■ YOUR OBJECTIVE ■
From the data below, repeat exactly the lines from the line with "and output. -/" to the line with "let s := match a.ringIn with", both included.

■ SUPPLIED DATA ■
═══
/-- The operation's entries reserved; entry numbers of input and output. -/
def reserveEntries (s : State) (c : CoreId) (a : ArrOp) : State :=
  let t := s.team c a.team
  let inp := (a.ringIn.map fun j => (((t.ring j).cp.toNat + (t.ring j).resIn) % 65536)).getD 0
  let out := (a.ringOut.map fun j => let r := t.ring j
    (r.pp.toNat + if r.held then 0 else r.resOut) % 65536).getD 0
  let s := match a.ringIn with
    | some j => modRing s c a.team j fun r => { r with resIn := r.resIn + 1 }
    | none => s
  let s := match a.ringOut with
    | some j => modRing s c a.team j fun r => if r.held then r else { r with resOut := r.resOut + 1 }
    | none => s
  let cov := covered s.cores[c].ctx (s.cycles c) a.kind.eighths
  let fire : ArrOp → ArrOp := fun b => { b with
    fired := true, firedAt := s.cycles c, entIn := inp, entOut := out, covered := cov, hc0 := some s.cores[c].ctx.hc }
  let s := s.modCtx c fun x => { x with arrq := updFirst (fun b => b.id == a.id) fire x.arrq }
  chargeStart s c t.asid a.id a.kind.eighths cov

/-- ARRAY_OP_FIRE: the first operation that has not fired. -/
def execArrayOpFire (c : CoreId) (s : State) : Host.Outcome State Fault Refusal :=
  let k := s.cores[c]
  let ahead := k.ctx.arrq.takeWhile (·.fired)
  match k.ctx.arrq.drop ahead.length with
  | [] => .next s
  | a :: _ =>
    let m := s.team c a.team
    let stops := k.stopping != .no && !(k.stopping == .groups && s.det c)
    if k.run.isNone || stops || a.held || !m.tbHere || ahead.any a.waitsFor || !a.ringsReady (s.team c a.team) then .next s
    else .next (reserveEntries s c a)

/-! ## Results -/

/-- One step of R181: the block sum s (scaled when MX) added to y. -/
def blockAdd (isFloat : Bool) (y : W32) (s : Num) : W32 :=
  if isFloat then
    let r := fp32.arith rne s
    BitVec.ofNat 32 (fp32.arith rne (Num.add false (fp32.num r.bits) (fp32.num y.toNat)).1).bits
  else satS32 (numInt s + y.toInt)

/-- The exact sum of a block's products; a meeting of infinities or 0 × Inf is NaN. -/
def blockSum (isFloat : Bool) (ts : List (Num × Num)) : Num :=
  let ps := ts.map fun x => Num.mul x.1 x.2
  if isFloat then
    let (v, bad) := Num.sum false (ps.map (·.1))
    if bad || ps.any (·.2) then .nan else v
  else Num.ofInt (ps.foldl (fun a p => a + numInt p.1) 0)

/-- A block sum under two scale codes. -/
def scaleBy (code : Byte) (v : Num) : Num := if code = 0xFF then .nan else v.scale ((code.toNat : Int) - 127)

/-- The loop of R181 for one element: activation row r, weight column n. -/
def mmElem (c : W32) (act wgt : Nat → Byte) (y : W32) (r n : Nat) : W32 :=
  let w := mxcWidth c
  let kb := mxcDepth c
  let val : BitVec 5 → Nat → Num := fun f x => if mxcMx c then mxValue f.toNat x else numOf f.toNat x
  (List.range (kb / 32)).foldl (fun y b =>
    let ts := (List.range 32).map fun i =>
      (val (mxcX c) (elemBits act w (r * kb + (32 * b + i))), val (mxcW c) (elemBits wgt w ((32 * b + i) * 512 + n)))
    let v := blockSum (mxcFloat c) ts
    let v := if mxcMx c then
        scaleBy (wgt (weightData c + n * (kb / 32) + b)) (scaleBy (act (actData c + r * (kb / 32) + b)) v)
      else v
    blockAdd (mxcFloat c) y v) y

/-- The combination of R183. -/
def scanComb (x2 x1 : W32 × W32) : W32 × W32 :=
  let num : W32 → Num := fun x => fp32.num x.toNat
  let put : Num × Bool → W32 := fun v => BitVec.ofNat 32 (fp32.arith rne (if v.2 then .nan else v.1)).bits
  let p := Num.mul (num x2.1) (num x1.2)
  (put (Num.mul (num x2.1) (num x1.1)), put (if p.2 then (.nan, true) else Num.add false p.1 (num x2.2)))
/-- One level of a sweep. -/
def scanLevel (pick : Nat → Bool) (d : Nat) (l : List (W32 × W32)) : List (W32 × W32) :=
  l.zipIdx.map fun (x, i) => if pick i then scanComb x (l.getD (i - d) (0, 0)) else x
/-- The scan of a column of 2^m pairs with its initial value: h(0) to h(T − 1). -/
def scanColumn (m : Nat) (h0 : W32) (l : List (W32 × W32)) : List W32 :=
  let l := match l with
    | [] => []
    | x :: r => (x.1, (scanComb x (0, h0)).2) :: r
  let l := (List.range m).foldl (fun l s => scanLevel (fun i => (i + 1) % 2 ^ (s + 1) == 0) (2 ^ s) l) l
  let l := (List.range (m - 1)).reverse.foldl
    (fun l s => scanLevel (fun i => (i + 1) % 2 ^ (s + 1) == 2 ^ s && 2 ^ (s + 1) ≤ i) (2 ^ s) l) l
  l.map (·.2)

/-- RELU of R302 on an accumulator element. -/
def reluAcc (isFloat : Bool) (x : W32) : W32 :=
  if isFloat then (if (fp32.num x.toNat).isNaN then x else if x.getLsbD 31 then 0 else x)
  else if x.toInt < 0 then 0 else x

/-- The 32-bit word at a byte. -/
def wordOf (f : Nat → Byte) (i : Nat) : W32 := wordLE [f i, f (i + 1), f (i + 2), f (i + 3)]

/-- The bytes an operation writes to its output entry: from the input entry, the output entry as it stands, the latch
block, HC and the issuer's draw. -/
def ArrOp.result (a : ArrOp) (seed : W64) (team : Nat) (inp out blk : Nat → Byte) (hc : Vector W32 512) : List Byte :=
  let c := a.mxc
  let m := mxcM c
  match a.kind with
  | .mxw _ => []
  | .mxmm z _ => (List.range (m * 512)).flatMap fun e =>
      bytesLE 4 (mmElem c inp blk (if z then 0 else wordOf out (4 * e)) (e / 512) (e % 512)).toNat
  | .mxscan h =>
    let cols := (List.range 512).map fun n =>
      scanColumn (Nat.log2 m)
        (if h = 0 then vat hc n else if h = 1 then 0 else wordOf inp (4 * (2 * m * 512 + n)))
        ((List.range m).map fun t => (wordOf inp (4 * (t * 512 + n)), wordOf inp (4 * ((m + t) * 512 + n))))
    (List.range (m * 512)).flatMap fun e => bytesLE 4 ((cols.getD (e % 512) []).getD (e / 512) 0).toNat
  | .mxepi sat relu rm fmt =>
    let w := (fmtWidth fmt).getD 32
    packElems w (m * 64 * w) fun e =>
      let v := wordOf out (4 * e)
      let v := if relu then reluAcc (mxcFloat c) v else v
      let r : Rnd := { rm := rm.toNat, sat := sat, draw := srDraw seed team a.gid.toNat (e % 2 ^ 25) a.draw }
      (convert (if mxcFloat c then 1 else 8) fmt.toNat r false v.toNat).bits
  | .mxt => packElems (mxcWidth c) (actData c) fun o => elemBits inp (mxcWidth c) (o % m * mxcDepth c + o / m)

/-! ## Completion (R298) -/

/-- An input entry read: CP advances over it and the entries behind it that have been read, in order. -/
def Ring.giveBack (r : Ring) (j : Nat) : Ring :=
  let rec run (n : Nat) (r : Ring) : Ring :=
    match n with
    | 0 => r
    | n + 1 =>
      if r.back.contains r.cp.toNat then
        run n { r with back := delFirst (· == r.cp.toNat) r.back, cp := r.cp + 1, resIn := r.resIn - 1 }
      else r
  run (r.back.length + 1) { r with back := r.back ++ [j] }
═══
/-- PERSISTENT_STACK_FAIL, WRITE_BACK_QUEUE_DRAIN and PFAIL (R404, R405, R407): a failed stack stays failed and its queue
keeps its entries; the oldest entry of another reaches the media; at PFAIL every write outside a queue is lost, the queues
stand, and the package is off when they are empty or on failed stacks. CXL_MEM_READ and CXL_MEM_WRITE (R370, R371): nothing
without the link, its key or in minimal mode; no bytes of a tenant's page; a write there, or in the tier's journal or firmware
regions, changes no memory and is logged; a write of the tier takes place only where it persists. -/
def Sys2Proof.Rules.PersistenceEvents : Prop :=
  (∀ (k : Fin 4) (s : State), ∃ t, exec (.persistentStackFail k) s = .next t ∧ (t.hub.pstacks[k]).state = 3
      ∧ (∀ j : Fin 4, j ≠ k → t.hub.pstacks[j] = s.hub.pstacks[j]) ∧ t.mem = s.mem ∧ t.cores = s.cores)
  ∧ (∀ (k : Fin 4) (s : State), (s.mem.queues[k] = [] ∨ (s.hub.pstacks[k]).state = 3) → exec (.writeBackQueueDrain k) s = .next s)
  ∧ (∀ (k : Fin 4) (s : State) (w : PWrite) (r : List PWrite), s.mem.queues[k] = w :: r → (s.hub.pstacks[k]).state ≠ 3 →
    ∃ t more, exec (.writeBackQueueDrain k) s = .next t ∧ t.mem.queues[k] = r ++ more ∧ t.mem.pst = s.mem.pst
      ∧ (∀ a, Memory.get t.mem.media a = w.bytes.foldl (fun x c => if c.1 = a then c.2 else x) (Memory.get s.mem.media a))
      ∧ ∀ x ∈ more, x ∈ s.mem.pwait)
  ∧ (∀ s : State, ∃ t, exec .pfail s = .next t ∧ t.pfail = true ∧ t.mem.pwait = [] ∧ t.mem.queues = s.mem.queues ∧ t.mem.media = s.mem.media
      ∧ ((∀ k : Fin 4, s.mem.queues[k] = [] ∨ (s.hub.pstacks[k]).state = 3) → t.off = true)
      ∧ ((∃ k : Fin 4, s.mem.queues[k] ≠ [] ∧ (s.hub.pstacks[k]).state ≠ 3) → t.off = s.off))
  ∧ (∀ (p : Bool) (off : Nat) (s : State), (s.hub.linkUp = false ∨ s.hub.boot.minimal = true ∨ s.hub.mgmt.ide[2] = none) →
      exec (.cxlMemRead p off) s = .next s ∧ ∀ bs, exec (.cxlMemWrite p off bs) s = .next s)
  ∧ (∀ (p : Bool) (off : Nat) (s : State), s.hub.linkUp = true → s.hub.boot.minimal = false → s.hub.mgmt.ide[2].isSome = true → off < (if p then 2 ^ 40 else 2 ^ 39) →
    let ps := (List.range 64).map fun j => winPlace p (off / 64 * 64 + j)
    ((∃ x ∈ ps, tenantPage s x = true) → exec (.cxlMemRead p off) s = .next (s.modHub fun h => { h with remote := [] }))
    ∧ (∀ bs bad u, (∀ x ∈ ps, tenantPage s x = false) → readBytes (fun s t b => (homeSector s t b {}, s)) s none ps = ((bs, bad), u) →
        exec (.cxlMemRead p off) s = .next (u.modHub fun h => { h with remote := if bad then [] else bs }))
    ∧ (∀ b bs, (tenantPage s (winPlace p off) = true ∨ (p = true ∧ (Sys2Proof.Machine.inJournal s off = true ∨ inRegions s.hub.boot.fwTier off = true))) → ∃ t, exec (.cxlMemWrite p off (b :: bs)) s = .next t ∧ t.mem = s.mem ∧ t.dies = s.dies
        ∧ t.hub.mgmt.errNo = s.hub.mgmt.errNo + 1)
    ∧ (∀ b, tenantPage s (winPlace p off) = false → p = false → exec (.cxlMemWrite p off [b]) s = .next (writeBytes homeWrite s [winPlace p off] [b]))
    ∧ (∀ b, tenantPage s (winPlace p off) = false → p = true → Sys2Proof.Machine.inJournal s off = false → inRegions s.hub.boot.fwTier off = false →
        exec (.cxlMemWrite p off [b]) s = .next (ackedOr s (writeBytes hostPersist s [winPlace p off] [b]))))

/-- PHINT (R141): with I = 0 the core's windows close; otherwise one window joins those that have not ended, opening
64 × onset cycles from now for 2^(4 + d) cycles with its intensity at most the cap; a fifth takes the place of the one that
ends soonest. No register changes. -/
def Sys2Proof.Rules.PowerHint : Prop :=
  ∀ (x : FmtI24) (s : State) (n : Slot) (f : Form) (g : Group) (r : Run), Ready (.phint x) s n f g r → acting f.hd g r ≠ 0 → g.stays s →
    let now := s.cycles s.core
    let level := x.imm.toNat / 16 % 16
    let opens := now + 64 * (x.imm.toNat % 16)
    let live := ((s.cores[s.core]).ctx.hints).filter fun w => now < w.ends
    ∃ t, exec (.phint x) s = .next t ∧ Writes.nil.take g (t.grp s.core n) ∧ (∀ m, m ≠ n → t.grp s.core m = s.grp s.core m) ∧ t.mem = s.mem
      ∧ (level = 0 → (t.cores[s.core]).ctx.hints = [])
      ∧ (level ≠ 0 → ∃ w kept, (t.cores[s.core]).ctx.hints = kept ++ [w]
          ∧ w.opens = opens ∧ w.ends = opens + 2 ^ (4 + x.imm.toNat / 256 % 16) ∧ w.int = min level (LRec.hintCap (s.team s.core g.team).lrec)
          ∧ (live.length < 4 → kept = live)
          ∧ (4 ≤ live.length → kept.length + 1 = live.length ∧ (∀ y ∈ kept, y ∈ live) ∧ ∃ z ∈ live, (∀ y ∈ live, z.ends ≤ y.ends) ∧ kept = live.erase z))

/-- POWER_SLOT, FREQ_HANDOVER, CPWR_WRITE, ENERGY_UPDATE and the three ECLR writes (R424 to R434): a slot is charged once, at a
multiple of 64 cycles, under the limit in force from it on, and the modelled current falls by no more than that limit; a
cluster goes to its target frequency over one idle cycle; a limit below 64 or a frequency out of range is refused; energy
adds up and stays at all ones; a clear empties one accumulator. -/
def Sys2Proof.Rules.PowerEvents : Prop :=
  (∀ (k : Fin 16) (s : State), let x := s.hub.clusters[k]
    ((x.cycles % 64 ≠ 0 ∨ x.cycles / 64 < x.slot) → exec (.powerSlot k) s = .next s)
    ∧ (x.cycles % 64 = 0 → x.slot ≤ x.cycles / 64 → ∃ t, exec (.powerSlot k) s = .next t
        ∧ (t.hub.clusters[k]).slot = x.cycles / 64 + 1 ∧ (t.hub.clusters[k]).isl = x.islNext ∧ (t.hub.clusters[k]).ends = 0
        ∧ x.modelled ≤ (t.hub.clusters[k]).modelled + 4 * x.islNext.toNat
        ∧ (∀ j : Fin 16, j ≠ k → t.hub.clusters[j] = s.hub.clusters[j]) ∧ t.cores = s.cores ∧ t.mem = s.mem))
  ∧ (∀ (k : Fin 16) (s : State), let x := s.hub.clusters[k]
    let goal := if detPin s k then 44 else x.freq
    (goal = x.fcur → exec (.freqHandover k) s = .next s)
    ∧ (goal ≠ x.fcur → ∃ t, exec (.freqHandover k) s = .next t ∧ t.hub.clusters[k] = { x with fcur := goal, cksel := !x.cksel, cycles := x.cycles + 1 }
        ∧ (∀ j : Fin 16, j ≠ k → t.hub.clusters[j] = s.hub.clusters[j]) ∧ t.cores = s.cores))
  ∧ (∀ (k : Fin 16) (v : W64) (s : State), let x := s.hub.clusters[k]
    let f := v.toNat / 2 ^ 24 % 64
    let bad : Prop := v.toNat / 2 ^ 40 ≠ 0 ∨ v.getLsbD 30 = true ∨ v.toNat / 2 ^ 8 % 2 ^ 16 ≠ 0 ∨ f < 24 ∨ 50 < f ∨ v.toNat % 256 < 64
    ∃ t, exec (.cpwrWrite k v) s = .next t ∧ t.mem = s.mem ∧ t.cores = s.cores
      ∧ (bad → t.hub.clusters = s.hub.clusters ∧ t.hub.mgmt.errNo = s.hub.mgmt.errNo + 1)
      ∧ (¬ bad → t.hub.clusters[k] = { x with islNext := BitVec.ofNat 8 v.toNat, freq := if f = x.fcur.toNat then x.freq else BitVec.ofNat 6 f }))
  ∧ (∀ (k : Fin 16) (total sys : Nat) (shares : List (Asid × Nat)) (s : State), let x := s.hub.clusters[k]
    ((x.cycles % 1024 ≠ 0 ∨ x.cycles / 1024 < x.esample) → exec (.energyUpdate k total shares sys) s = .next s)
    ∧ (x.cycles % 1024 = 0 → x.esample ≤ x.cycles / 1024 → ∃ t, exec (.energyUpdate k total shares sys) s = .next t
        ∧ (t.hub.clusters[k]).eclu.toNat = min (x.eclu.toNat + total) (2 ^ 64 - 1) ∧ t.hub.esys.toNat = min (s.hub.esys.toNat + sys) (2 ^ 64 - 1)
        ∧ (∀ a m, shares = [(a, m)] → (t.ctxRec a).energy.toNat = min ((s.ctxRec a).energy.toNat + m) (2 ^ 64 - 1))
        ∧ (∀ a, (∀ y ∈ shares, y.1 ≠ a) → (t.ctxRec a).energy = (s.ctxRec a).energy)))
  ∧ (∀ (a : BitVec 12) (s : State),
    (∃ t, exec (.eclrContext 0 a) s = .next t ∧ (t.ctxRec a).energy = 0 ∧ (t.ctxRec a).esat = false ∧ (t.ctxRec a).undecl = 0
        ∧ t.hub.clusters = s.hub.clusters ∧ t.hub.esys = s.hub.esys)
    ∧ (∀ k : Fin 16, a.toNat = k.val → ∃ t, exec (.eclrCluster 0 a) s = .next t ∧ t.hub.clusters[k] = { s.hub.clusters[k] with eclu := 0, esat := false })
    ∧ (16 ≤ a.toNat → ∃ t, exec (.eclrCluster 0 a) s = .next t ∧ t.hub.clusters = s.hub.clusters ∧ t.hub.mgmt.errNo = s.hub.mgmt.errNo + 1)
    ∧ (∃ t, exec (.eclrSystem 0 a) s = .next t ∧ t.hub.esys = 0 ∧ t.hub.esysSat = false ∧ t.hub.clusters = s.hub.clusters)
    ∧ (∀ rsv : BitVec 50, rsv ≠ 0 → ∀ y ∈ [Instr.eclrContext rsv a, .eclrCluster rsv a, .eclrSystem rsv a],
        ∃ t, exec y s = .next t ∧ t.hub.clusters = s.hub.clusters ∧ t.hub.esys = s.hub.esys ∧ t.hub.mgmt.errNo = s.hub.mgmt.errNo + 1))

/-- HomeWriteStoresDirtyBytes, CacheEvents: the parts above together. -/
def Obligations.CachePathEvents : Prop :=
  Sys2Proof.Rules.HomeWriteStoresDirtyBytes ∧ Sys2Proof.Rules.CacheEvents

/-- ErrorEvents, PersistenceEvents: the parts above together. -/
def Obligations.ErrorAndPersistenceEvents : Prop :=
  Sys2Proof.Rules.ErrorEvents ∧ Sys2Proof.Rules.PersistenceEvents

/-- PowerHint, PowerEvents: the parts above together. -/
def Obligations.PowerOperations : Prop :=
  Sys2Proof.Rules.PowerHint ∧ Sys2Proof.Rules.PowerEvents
═══
■ ANSWER TO THE PROBLEM ■
/-- The operation's entries reserved; entry numbers of input and output. -/
def reserveEntries (s : State) (c : CoreId) (a : ArrOp) : State :=
  let t := s.team c a.team
  let inp := (a.ringIn.map fun j => (((t.ring j).cp.toNat + (t.ring j).resIn) % 65536)).getD 0
  let out := (a.ringOut.map fun j => let r := t.ring j
    (r.pp.toNat + if r.held then 0 else r.resOut) % 65536).getD 0
  let s := match a.ringIn with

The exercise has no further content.